Aim of the task:
Where the line containing "def tankService (t" appears in the records below, begin there and output each line verbatim through the last line.

Material supplied Start Marker

-- ==== Sys2Proof/Machine/Operations.lean ====
section
/-!
DEFINITION. The operation kinds, codes 0x40 to 0x61 (spec/11, section 11.3): tanks, draws, the Arbiter, trains, waters,
supply floor, allowance, transfers, shore filling and pressure sets. Each kind has its owner's handling (`run…`), its entry for
the Link (`own…`) and the meaning of its row (`exec…`), a request frame that arrives whole on a line (DESIGN CHOICE, log 8).
-/

namespace Sys2Proof.Machine

/-- A reply OK, or OK_ADJUSTED for a clamped value, with fields (R185). -/
def acceptWith (adjusted : Bool) (fields : List Byte) (s : State) : State × Reply := (s, ⟨okOr adjusted, fields⟩)

/-! ### Tanks -/

/-- SEED TANK (R22): the reply returns the volume seeded. -/
def runSeedTank (body : List Byte) (s : State) : State × Reply :=
  match indexOf 12 (u8At body 0) with
  | none => refuse .badIndex s
  | some t =>
    let amount := u32At body 1
    let cap := s.tanks[t].defn.capacity
    checked [(s.tanks[t].defined, .notConfigured)] s
      (acceptWith (cap < amount) (enc2 (min amount cap)) (seedWith t amount .seed s))
/-- The kind SEED TANK. -/
def ownSeedTank : Owner := ⟨0x40, .operation, bodyLength 5, runSeedTank⟩
/-- SEED_TANK (R22). -/
def execSeedTank (ln : LinkLine) (tag : Byte) (body : List Byte) (s : State) : Host.Outcome State Fault Refusal :=
  done (takeRequest ownSeedTank ln tag body s)

/-- RESEED TANK of one tank (R23). -/
def reseedTank (t : Fin 12) (s : State) : State × Reply :=
  if !s.tanks[t].defined then refuse .notConfigured s
  else
    match s.tanks[t].levelVolume with
    | none => refuse .wrongState s
    | some lv => acceptWith false (enc2 (min lv s.tanks[t].defn.capacity)) (seedWith t lv .reseed s)

/-- RESEED TANK (R23). -/
def runReseedTank (body : List Byte) (s : State) : State × Reply :=
  match indexOf 12 (u8At body 0) with
  | none => refuse .badIndex s
  | some t => reseedTank t s
/-- The kind RESEED TANK. -/
def ownReseedTank : Owner := ⟨0x41, .operation, bodyLength 1, runReseedTank⟩
/-- RESEED_TANK (R23). -/
def execReseedTank (ln : LinkLine) (tag : Byte) (body : List Byte) (s : State) : Host.Outcome State Fault Refusal :=
  done (takeRequest ownReseedTank ln tag body s)

/-- The state table of R17: a refusal, or whether the tank changes to the requested state. -/
def serviceTable (k : Tank) (wanted : ServiceState) : Except Status Bool :=
  match k.state with
  | .unconfigured => .error .notConfigured
  | .unknown => if wanted = .isolated then .ok true else .error .notSeeded
  | .isolated => if wanted = .isolated then .ok false else if k.seeded then .ok true else .error .notSeeded
  | .inService | .quarantine => .ok (k.state != wanted.toTankState)

/-- TANK SERVICE of one tank (R17, R18, R19). -/
def tankService (t : Fin 12) (wanted : ServiceState) (s : State) : State × Reply :=
  match serviceTable s.tanks[t] wanted with
  | .error st => refuse st s
  | .ok changes =>
    okReply (if changes then changeTankState t .service (fun k => { k with state := wanted.toTankState }) s else s)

Material supplied End Marker

Exercise output:
def tankService (t : Fin 12) (wanted : ServiceState) (s : State) : State × Reply :=
  match serviceTable s.tanks[t] wanted with
  | .error st => refuse st s
  | .ok changes =>
    okReply (if changes then changeTankState t .service (fun k => { k with state := wanted.toTankState }) s else s)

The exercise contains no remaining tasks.